A fortunate confluence of events has brought renowned neurologist Jim Bennett onto the MCV Campus as founding director the Parkinson’s Disease and Movement Disorders Multidisciplinary Research and Clinical Center. Bennett hopes to bring about a confluence of a different sort at the Center, aligning basic scientist and clinical researchers to put novel ideas to the test and bring new therapies to patients.

The buzzword is translational research and the idea, says Bennett, is “to take discoveries in molecular cell science of disease and turn them into things that will help people – either drugs or devices.” However, creating a research structure that takes ideas from the laboratory bench to the bedside is easier said than done.

Part of the challenge is bringing together people who work on different portions of the long path from discovery to development. In Bennett’s words: “deconstructing academic silos.” Another part is keeping multiple endpoints in play. “Society wants two things from people like me,” Bennett says. “First is state-of-the-art clinical treatment and diagnosis for the disease.

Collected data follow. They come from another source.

theorem foldRetire_held {o : Fin 4} (held : (s.core core).arr.owner = some o) : exec (.foldRetire core id) s =
    .next ((s.dropFold core id).modCtx core o fun c => c.landFlags rec.flags rec.ten) := by
  have meaning : exec (.foldRetire core id) s = execFoldRetire core id s := rfl
  rw [meaning, execFoldRetire, found]
  simp only [State.core_modCore_self, held]
  rfl

/-- FOLD_RETIRE of a fold that is recorded: its record goes, and its flags land in the holder of the array. -/
theorem foldRetire_lands : ∃ t, exec (.foldRetire core id) s = .next t ∧ { t with cores := s.cores } = s
    ∧ (t.core core).arr = { (s.core core).arr with folds := (s.core core).arr.folds.filter fun f => f.id != id }
    ∧ (∀ k, k ≠ core → t.core k = s.core k)
    ∧ ∀ j, t.ctx core j
      = if (s.core core).arr.owner = some j then (s.ctx core j).landFlags rec.flags rec.ten else s.ctx core j := by
  rcases Option.eq_none_or_eq_some (s.core core).arr.owner with free | ⟨o, held⟩
  · refine ⟨_, foldRetire_free found free, rfl, dropFold_arr .., fun k hk => dropFold_core_ne s hk id, fun j => ?_⟩
    rw [free, if_neg (fun e => by cases e), dropFold_ctx]
  · refine ⟨_, foldRetire_held found held, rfl, (arr_modCtx ..).trans (dropFold_arr ..), fun k hk => ?_, fun j => ?_⟩
    · rw [State.core_modCtx, if_neg hk, dropFold_core_ne s hk]
    · rw [held]
      split
      · next same =>
        cases same
        rw [State.ctx_modCtx_self, dropFold_ctx]
      · next other => rw [State.ctx_modCtx_ne _ (.inr fun e => other (congrArg some e.symm)), dropFold_ctx]

end

end Sys2Proof.Machine

open Sys2Proof Sys2Proof.Machine

/-- Settles O31: the masked cells of a window are distinct in the store, so that each is rewritten from what it held; MACC,
MZERO and MBEAT.a record such a rewriting as a fold, and FOLD_RETIRE lands its flags. -/
theorem foldsWriteTheirWindow : Obligations.FoldsWriteTheirWindow := by
  unfold Obligations.FoldsWriteTheirWindow
  refine ⟨fun s i row col zero mine free canon masked word => ?_, fun s core id g fp w canon found ready auto => ?_,
    fun s core id rec found => ?_⟩
  · have meaning : exec i s = .next (if zero = true then s.mzero row col else s.macc row col) := by
      split at word
      · obtain ⟨rfl, rfl, rfl⟩ := word
        exact exec_macc mine (fun h => free (.inr h)) _ _
      · obtain ⟨rfl, rfl, rfl⟩ := word
        exact exec_mzero mine (free (.inl rfl)) _ _
      · obtain ⟨rfl, rfl, rfl⟩ := word
        exact exec_maccReg mine (fun h => free (.inr h)) _
      · obtain ⟨rfl, rfl, rfl⟩ := word
        exact exec_mzeroReg mine (free (.inl rfl)) _
      · exact word.elim
    cases zero with
    | true =>
      rw [if_pos rfl] at meaning
      have folds := mzero_folds s row col
      obtain ⟨zeroed, -⟩ := rewriteWindow masked (canon_acc canon s.cur) row col fun _ _ => (0, 0)
      rw [← zeroed_eq] at zeroed
      refine ⟨_, meaning, folds.event, folds.winRow, folds.winCol, ?_⟩
      rw [if_neg (fun h => by cases h.1)]
      refine ⟨folds.store ▸ zeroed, folds.agenda, folds.number, _, folds.array, rfl, rfl,
        fun h => (by cases h), foldRec_old, fun i j h => foldRec_covers h, fun b => iff_of_false ?_ fun h => by cases h.1⟩
      exact fun h => Bool.false_ne_true (BitVec.getLsbD_zero.symm.trans h)
    | false =>
      rw [if_neg Bool.false_ne_true] at meaning
      by_cases groups : s.myCore.arr.ready = []
      · rw [macc_none s row col groups] at meaning
        have only : ((s.winSet row col).core s.cur).arr = s.myCore.arr.setWin row col :=
          congrArg Core.arr (winSet_core s row col)
        refine ⟨_, meaning, winSet_arrayEvent s row col, congrArg Arr.winRow only, congrArg Arr.winCol only, ?_⟩
        rw [if_pos ⟨rfl, groups⟩]
        exact ⟨(congrArg Core.acc (winSet_core s row col) :), rfl, rfl, only⟩
      · have folds := macc_folds row col groups
        obtain ⟨folded, flags⟩ := folded_spec (c := s.myCore) masked (canon_acc canon s.cur) rfl rfl rfl s.src.fpctl
        refine ⟨_, meaning, folds.event, folds.winRow, folds.winCol, ?_⟩
        rw [if_neg (fun h => groups h.2)]
        refine ⟨folds.store ▸ folded, folds.agenda, folds.number, _, folds.array, rfl, rfl, fun _ => rfl, foldRec_old,
          fun i j h => foldRec_covers h, fun b => ?_⟩
        exact (flags b).trans (and_iff_right rfl).symm
  · intro r masked gs
    have groups := ready_ne_nil found ready
    have folds := foldReady_core groups (s.cycle - 1) fp w
    obtain ⟨folded, -⟩ := folded_spec (c := s.core core) (row := w.row0) (col := w.col0) masked (canon_acc canon core)
      rfl rfl rfl fp
    refine ⟨_, exec_mbeatAFold found ready auto, foldReady_arrayEvent groups .., congrArg (fun c => c.arr.pending) folds, ?_,
      foldReady_agenda groups .., _, congrArg (fun c => c.arr.folds) folds, rfl, rfl⟩
    rw [folds]
    exact folded
  · obtain ⟨t, meaning, package, arr, others, ctx⟩ := foldRetire_lands found
    refine ⟨t, meaning, package, arr, others, fun j => ?_⟩
    have ctx := ctx j
    split at ctx
    · next holder =>
      rw [if_pos holder]
      exact ⟨arrayLanded_of_landFlags ctx, by rw [ctx, landFlags_eq]⟩
    · next other =>
      rw [if_neg other]
      exact ctx
end

section
namespace Sys2Proof.Machine

/-! ### What a word of the array finds at issue (R110, R118, R229, R385) -/

@[simp] theorem Verdict.and_go (a : Verdict) : a.and .go = a := by cases a <;> rfl

/-- A word on its own whose check waits parks its context. -/
theorem guard_waits {s : State} (alone : s.me.snap = none) {v : Verdict} {w : ParkWhy} (h : v = .wait w)
    (k : State → State) : s.guard v k = .next (s.modMe fun c => c.parkFor w s.cycle) := by
  subst h
  exact guard_alone s alone (fun e => by cases e) k

theorem transferOk_inTransfer {s : State} (h : s.inTransfer = true) : s.transferOk = s.illMod := if_pos h

section
variable {s : State}

theorem mtxOk_notOwned (h : s.myCore.arr.owner ≠ some s.cix) : s.mtxOk = .trap .mtxNotOwned s.ownerOf := by
  have held : s.holdsArr = false := Bool.eq_false_iff.2 (mt (holdsArr_iff s).1 h)
  rw [State.mtxOk, held]
  rfl

section
variable (held : s.myCore.arr.owner = some s.cix)
include held

theorem mtxOk_held : s.mtxOk = s.transferOk.and (s.illModIf s.myCore.arr.shadow.isSome) := by
  rw [State.mtxOk, (holdsArr_iff s).2 held]
  rfl

theorem mtxOk_inTransfer (h : s.inTransfer = true) : s.mtxOk = s.illMod := by
  rw [mtxOk_held held, transferOk_inTransfer h]
  rfl

theorem mtxOk_shadow (free : s.NoTransfer) (h : s.myCore.arr.shadow ≠ none) : s.mtxOk = s.illMod := by
  rw [mtxOk_held held, (transferOk_eq_go s).2 free, Option.isSome_iff_ne_none.2 h]
  rfl

end

/-- MOWN traps in a phase context, and with its holder's shadow buffer full (R229, R254). -/
theorem mownOk_illMod (h : s.inTransfer = true
      ∨ s.NoTransfer ∧ s.myCore.arr.owner = some s.cix ∧ s.myCore.arr.shadow ≠ none) :
    s.mownOk = s.illMod := by
  rcases h with phase | ⟨free, held, shadow⟩
  · rw [State.mownOk, transferOk_inTransfer phase]
    rfl
  · rw [State.mownOk, (transferOk_eq_go s).2 free, (holdsArr_iff s).2 held, Option.isSome_iff_ne_none.2 shadow]
    rfl

theorem sqldOut_eq_false_iff : s.myCore.sqldOut s.cix = false ↔ s.NoSqld := by
  simp only [Core.sqldOut, List.any_eq_false, Bool.and_eq_true, beq_iff_eq, not_and, Bool.not_eq_true]
  refine forall₃_congr fun o _ _ => ?_
  split
  · next n src what => simp [what]
  · next other => exact iff_of_true rfl fun n src what => other n src what

theorem arrFree_go (h : s.myCore.arr.free ≤ s.cycle) : s.arrFree = .go :=
  (waitIf_eq_go).2 (decide_eq_false (Nat.not_lt.2 h))

theorem popOk_go {slot : Nat} {e : BitVec 1536} {q : List (Nat × Option (BitVec 1536))}
    (h : s.myCore.arr.queue = (slot, some e) :: q) : s.popOk = .go := by rw [State.popOk, h]

section
variable (empty : s.myCore.arr.queue = [])
include empty

theorem popOk_imbalance (quiet : s.NoSqld) : s.popOk = .trap .scaleImbalance 0 := by
  rw [State.popOk, empty, sqldOut_eq_false_iff.2 quiet]
  rfl

theorem popOk_wait (loading : ¬ s.NoSqld) : s.popOk = .wait .other := by
  rw [State.popOk, empty, Bool.of_not_eq_false (mt sqldOut_eq_false_iff.1 loading)]
  rfl

end

end

/-! ### The words of the array as one shape -/

section
variable (s : State)

theorem exec_mown : exec .mown s = execMown s := rfl
theorem exec_mrel : exec .mrel s = execMrel s := rfl
theorem exec_mcfg (a b : MFmt) (acc : AFmt) (mx sat : Bool) : exec (.mcfg a b acc mx sat) s = execMcfg a b acc mx sat s := rfl
theorem exec_mcfgOrb (oa ob oc : Option (Fin 8)) (mul : Bool) :
    exec (.mcfgOrb oa ob oc mul) s = execMcfgOrb oa ob oc mul s := rfl
theorem exec_mmask (a b c : Fin 32) : exec (.mmask a b c) s = execMmask a b c s := rfl
theorem exec_mpush (x : Fin 16) : exec (.mpush x) s = execMpush x s := rfl
theorem exec_mshift (k n1 : Fin 128) : exec (.mshift k n1) s = execMshift k n1 s := rfl
theorem exec_mscale : exec .mscale s = execMscale s := rfl
theorem exec_mbeat (fold pop : Bool) (x : Option (Fin 16)) (y : Fin 32) (imm : BitVec 16) :
    exec (.mbeat fold pop x y imm) s = execMbeat fold pop x y imm s := rfl
theorem exec_mdrain (f : MFmt) (x : Fin 16) (row : Fin 512) : exec (.mdrain f x row) s = execMdrain f x row s := rfl
theorem exec_mdrainReg (f : MFmt) (x : Fin 16) (y : Fin 32) : exec (.mdrainReg f x y) s = execMdrainReg f x y s := rfl

end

Also, we want to alter the trajectory of Parkinson’s disease.”

One experimental therapy that Bennett has nurtured is a neuroprotective agent called R(+)pramipexole. The novel therapy has been licensed to a small company and is currently in clinical trials for another neurodegenerative disease, amyotrophic lateral sclerosis (Lou Gehrig’s) disease. Bennett is investigating whether the compound will be helpful in Parkinson’s disease.

He has been physician-scientist his whole career, spending 25 years on the faculty at the University of Virginia. Three things tempted him to come to Richmond. The first is the “Movers and Shakers,” an active group of local citizens whose lives have been affected by Parkinson’s disease and who have raised millions of dollars to support the new Parkinson’s Center. And in particular the leadership of Margaret and FitzGerald Bemiss, whose leadership gift of $1 million funded the Endowed Chair that Bennett holds.

The second is School of Medicine Dean Jerry Strauss, M.D., Ph.D., who is charged with making the school a biomedical powerhouse and whom Bennett sees not only as an ally, but as a like-minded researcher. The third and final reason Bennett made the 70-mile leap from Charlottesville was VCU itself, in which Bennett saw “a forward thinking vision of the future that everyone seemed to share.”

By Jill U. Adams, for the Dean’s Discovery Report.